EXCERPTED RECORDS —

= Beginning of Section =

-- ==== Sys2Proof/Certificates/Slice0/Obligations.lean ====
section
/-!
DEFINITION. The statements for the provers: what the rules of spec/ say the part does, command by command and for the
machine as a whole.
-/

open Sys2Proof Sys2Proof.Machine

/-! ### The machine -/

/-- A step is the command at the front of the queue, taken on the state with the queue's rest.
THE MODEL'S CHOICE (log entry 1): with nothing waiting the block idles. -/
def Obligations.StepTakesFrontCommandOrIdles : Prop :=
   (∀ (c : Instr) (rest : List Instr) (s : State),
      step { s with pending := c :: rest } = exec c { s with pending := rest }) ∧
   (∀ s : State, s.pending = [] → step s = .next s)

/-- No rule stops the part, and no command touches the queue of commands that wait. -/
def Obligations.EveryCommandCompletesAndKeepsQueue : Prop :=
  ∀ (c : Instr) (s : State), ∃ t, exec c s = .next t ∧ t.pending = s.pending

/-- What follows a step at once (R128, R130, R155, R161, R165) changes LDA, the radio, TMB's view of L1, blank remaining,
the blanked-during flags, the counters K28 to K36 and the notice queue, and nothing else. -/
def Obligations.SettlingLeavesTheRestAlone : Prop :=
  ∀ s : State,
    (settle s).butSwitching = s.butSwitching ∧
      ∀ k : Fin 40, (k.val < 28 ∨ 36 < k.val) → (settle s).cnt[k] = s.cnt[k]

/-- An occurrence row of the table is the larger step in which it comes about, or finds nothing to do (log entry 2: the
model's reading of the table). -/
def Obligations.OccurrenceRowsAreTheirStep : Prop :=
  (∀ (c : Fin 6) (via : InstantStep) (s : State) (i : Instr),
      i ∈ [.warmUpComplete c via, .forcedTriggerOff c via, .blankingEnd c via, .contributionEnd c via,
        .forcedClosing via, .eventClose via, .quietTailEnd via, .segmentComplete via] →
      exec i s = .next s ∨
        exec i s = exec (match via with | .strobe => .strobe | .frame after bytes => .digitizerFrame after bytes) s) ∧
    (∀ (n : BitVec 16) (cls : Fin 8) (id : Byte) (s : State) (i : Instr),
      i ∈ [.holdoverEntry, .driftingEntry, .restartAgeExpiry, .gnssSettled, .dutyRelease, .refixRequest,
        .refixBoundCrossed, .holdExpiry n, .reCheckEnd cls, .repeatDue id, .listenPeriod, .listenWindowEnd] →
      exec i s = .next s ∨ exec i s = exec .secondTick s) ∧
    (∀ (x : MonitorInputs) (s : State) (i : Instr),
      i ∈ [.fullRecalibration x, .voltageOverride x, .overrideRelease x, .cutoff x] →
      exec i s = .next s ∨ exec i s = exec (.scan x) s)

/-- The frame of every command that is neither a supply row nor bytes from the line that hold a command, where the part
has supply before and after: each block of the part is moved by the groups of commands named for it alone. SIF and the
segments by the sample rows and RESTART; the detectors (blanking aside) and EVU (blanked-during flags aside) by those and
CHANNEL writes; the holds by ticks, HOLD and RELEASE, a TIME_SET or an edge that lands on a boundary being a tick too;
the job also by what cancels or starts it; the Alert Queue by what
raises, sends, repeats and acknowledges; BMN by scans and BATTERY writes; HZC by those and LOAD and ZONE writes; the tables
by TABLE_WRITE, the statuses of CORRECTION entries also by ticks, edges and TIME_SET; F by PPS edges; station time's label
by ticks, edges and TIME_SET, its quality and error bound also by scans and TIME writes, which change the way of working
L1; the image by the save rows. Oscillator time never runs back. -/
def Obligations.EachBlockMovesOnlyByItsCommands : Prop :=
  ∀ (c : Instr) (s t : State), s.supply = .on → exec c s = .next t → t.supply = .on →
    let g := groupOf c
    g ≠ .power → g ≠ .line →
    (g ≠ .restart → t.straps = s.straps) ∧ s.osc ≤ t.osc ∧ t.pending = s.pending ∧
      (g ∉ [.sample, .restart] →
        t.sif = s.sif ∧ t.wfs.segments = s.wfs.segments ∧ t.wfs.writer = s.wfs.writer ∧ t.wfs.claim = s.wfs.claim ∧
          t.wfs.nextOrder = s.wfs.nextOrder) ∧
      (g ∉ [.sample, .restart, .write .channel] →
        t.det.map Detector.unblanked = s.det.map Detector.unblanked ∧
          t.evu = { s.evu with table := t.evu.table } ∧
          t.evu.table.map EventRecord.unblanked = s.evu.table.map EventRecord.unblanked) ∧
      (g ∉ [.tick, .edge, .timeSet, .hold] → t.wfs.holds = s.wfs.holds) ∧
      (g ∉ [.sample, .tick, .edge, .timeSet, .frame, .scan, .hold, .wave, .restart] → t.wfs.job = s.wfs.job) ∧
      (g ∉ [.sample, .tick, .edge, .timeSet, .scan, .frame, .ack, .restart, .write .alert, .write .load, .write .zone,
          .write .battery] → t.alu = s.alu) ∧
      (g ∉ [.scan, .write .battery] → t.bmn = s.bmn) ∧
      (g ∉ [.scan, .write .battery, .write .load, .write .zone] → t.hzc = s.hzc) ∧
      (g ∉ [.save, .memory, .restart] → t.cmd = s.cmd) ∧
      (g ∉ [.save, .memory] → t.image = s.image) ∧
      ((∀ id, g ≠ .write id) → { t.tables with correction := s.tables.correction } = s.tables) ∧
      ((∀ id, g ≠ .write id) → g ∉ [.tick, .edge, .timeSet] → t.tables = s.tables) ∧
      (g ≠ .edge → t.tmb.freq = s.tmb.freq) ∧
      (g ∉ [.tick, .edge, .timeSet] → t.tmb.label = s.tmb.label) ∧
      (g ∉ [.tick, .edge, .timeSet, .restart] → t.tmb.edgeAge = s.tmb.edgeAge) ∧
      (g ∉ [.tick, .edge, .timeSet, .scan, .write .time] → t.tmb.tq = s.tmb.tq ∧ t.tmb.err = s.tmb.err) ∧
      (g ∉ [.broken, .restart] → t.lnk.receiver = s.lnk.receiver) ∧
      (g.fromCentre = false → g ≠ .frame → t.lnk.replies = s.lnk.replies) ∧
      (g ∉ [.sample, .frame, .scan, .restart, .write .channel, .write .station] →
        t.lnk.dataQueue = s.lnk.dataQueue ∧ t.lnk.openData = s.lnk.openData ∧ t.lnk.gapPending = s.lnk.gapPending)

/-- The health counters (chapter 11): outside the supply rows and the bytes of the line, with supply before and after, a
counter moves only in the groups of commands in which what it counts can happen, or by COUNTER_CLEAR. -/
def Obligations.EachCounterCountsOnlyItsOwnRows : Prop :=
  ∀ (c : Instr) (s t : State) (k : Fin 40), s.supply = .on → exec c s = .next t → t.supply = .on →
    groupOf c ≠ .power → groupOf c ≠ .line → countsIn k (groupOf c) = false → t.cnt[k] = s.cnt[k]

/-! ### Supply and restart -/

/-- POWER_ON: every block at its cold-start values from the tables of a good image or the defaults, every counter 0, the
START notice queued, and LNK's request for L0 placed; nothing of the run before is left but the configuration memory. The
values of `Cold` that the chapters do not state are the model's (log entries 19 to 21). A good image holds entries that the
value policy has passed (R185), so an inrush window of at least 1.
SUPPLY_LOSS: the part is off and keeps its configuration image as it then stands; nothing else of its state tells in
what follows (two parts that agree in image, straps, disconnect output and waiting commands end alike). -/
def Obligations.SupplyComesAndGoes : Prop :=
   (∀ (straps : Byte) (answers : Bool) (s : State),
      let good := answers && imageGood s.image
      let tables := if good then tablesOfImage s.image.bytes else Defaults.tables
      let source : ConfigSource := if good then .image else .defaults
      let cold := coldBlocks straps source tables s
      1 ≤ tables.station.inrushWindow →
      exec (.powerOn straps answers) s =
        .next
          { cold with
            lnk :=
              { cold.lnk with
                notices := [⟨.start .cold source, 0, ⟨⟨0, 0⟩, .unset⟩⟩]
                radio := .requested }
            lda :=
              { cold.lda with
                loads := cold.lda.loads.set 0 ⟨.requested, some ⟨.lnk, tables.load.x0.priority, false⟩, false, false, 0, 0⟩ } }) ∧
   ((∀ s : State, ∃ t, exec .supplyLoss s = .next t ∧ t.supply = .off ∧ t.image = s.image ∧
        ∀ l, (t.lda.loads.get l).state = .off) ∧
      ∀ s s' : State,
        s.image = s'.image → s.straps = s'.straps → s.pending = s'.pending → s.bmn.disconnect = s'.bmn.disconnect →
          exec .supplyLoss s = exec .supplyLoss s')
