-- ==== Sys2Proof/Laws/Encoding.lean ====
section
/-!
SUPPORT. The laws of the byte layouts' parts: numbers of one to five bytes, two's complement, flag bytes and the frame
check are read back from the bytes that were written.
-/

namespace Sys2Proof

@[simp] theorem toBytes_length (n v : Nat) : (toBytes n v).length = n := by
  induction n with
  | zero => rfl
  | succ n ih => simp [toBytes, ih]

theorem beNat_cons (b : Byte) (bs : List Byte) : beNat (b :: bs) = b.toNat * 256 ^ bs.length + beNat bs := by
  have h : ∀ (bs : List Byte) (a : Nat),
      bs.foldl (fun acc b => acc * 256 + b.toNat) a = a * 256 ^ bs.length + beNat bs := by
    intro bs
    induction bs with
    | nil => simp [beNat]
    | cons c cs ih =>
      intro a
      simp only [beNat, List.foldl_cons, List.length_cons] at ih ⊢
      rw [ih, ih (0 * 256 + c.toNat)]
      ring
  simpa [beNat] using h bs b.toNat

/-- What a number of `n` bytes reads back as. -/
theorem beNat_toBytes (n v : Nat) : beNat (toBytes n v) = v % 256 ^ n := by
  induction n with
  | zero => simp [toBytes, beNat, Nat.mod_one]
  | succ n ih =>
    have h : v % 256 ^ (n + 1) = v % 256 ^ n + 256 ^ n * (v / 256 ^ n % 256) := by rw [pow_succ, Nat.mod_mul]
    have e : (BitVec.ofNat 8 (v / 256 ^ n)).toNat = v / 256 ^ n % 256 := BitVec.toNat_ofNat ..
    rw [toBytes, beNat_cons, ih, toBytes_length, h, e]
    ring

theorem beNat_toBytes_of_lt {n v : Nat} (h : v < 256 ^ n) : beNat (toBytes n v) = v := by
  rw [beNat_toBytes, Nat.mod_eq_of_lt h]

/-- Two's complement of `n` bytes, for a value within its range. -/
theorem beInt_intBytes {n : Nat} {v : Int} (lo : -((256 ^ n / 2 : Nat) : Int) ≤ v) (hi : v < ((256 ^ n / 2 : Nat) : Int)) :
    beInt (intBytes n v) = v := by
  have hp : 0 < 256 ^ n := Nat.pow_pos (by decide)
  have hz : 0 ≤ v % ((256 ^ n : Nat) : Int) := Int.emod_nonneg _ (by omega)
  have hl : v % ((256 ^ n : Nat) : Int) < ((256 ^ n : Nat) : Int) := Int.emod_lt_of_pos _ (by omega)
  have hb : beNat (intBytes n v) = (v % ((256 ^ n : Nat) : Int)).toNat := by
    rw [intBytes, beNat_toBytes, Nat.mod_eq_of_lt (by omega)]
  have hn : (intBytes n v).length = n := by simp [intBytes]
  unfold beInt
  rw [hb, hn]
  dsimp only
  by_cases h : 0 ≤ v
  · have e : v % ((256 ^ n : Nat) : Int) = v := Int.emod_eq_of_lt h (by omega)
    rw [e, if_pos (by omega)]
    omega
  · have e : v % ((256 ^ n : Nat) : Int) = v + ((256 ^ n : Nat) : Int) := by
      rw [← Int.add_emod_right]
      exact Int.emod_eq_of_lt (by omega) (by omega)
    rw [e]
    split <;> omega

@[simp] theorem intBytes_length (n : Nat) (v : Int) : (intBytes n v).length = n := by simp [intBytes]

/-- A run of bytes with its check has a good check (Conventions, Frame check). -/
@[simp] theorem checkGood_withCheck (bs : List Byte) : checkGood (withCheck bs) = true := by
  have h : (crc16 bs).toNat < 256 ^ 2 := (crc16 bs).isLt
  simp [checkGood, withCheck, beNat_toBytes_of_lt h]

theorem withCheck_length (bs : List Byte) : (withCheck bs).length = bs.length + 2 := by simp [withCheck]

/-- A field that lies within the first of two runs. -/
theorem field_append_left {i n : Nat} {as bs : List Byte} (h : i + n ≤ as.length) :
    field i n (as ++ bs) = field i n as := by
  rw [field, field, List.drop_append_of_le_length (by omega), List.take_append_of_le_length (by simp; omega)]

/-- A field that is a run in the middle. -/
theorem field_middle (as bs cs : List Byte) : field as.length bs.length (as ++ (bs ++ cs)) = bs := by
  simp [field]

end Sys2Proof
end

= End of Section =

WORK REQUIRED — From the line containing "def Obligations.EachBlockMovesOnlyByItsCommands : Prop" down to the line containing "(g ∉ [.scan, .write .battery, .write" in the material above, reproduce every line exactly, including the two end lines.

FINAL ANSWER —
def Obligations.EachBlockMovesOnlyByItsCommands : Prop :=
  ∀ (c : Instr) (s t : State), s.supply = .on → exec c s = .next t → t.supply = .on →
    let g := groupOf c
    g ≠ .power → g ≠ .line →
    (g ≠ .restart → t.straps = s.straps) ∧ s.osc ≤ t.osc ∧ t.pending = s.pending ∧
      (g ∉ [.sample, .restart] →
        t.sif = s.sif ∧ t.wfs.segments = s.wfs.segments ∧ t.wfs.writer = s.wfs.writer ∧ t.wfs.claim = s.wfs.claim ∧
          t.wfs.nextOrder = s.wfs.nextOrder) ∧
      (g ∉ [.sample, .restart, .write .channel] →
        t.det.map Detector.unblanked = s.det.map Detector.unblanked ∧
          t.evu = { s.evu with table := t.evu.table } ∧
          t.evu.table.map EventRecord.unblanked = s.evu.table.map EventRecord.unblanked) ∧
      (g ∉ [.tick, .edge, .timeSet, .hold] → t.wfs.holds = s.wfs.holds) ∧
      (g ∉ [.sample, .tick, .edge, .timeSet, .frame, .scan, .hold, .wave, .restart] → t.wfs.job = s.wfs.job) ∧
      (g ∉ [.sample, .tick, .edge, .timeSet, .scan, .frame, .ack, .restart, .write .alert, .write .load, .write .zone,
          .write .battery] → t.alu = s.alu) ∧
      (g ∉ [.scan, .write .battery] → t.bmn = s.bmn) ∧
      (g ∉ [.scan, .write .battery, .write .load, .write .zone] → t.hzc = s.hzc) ∧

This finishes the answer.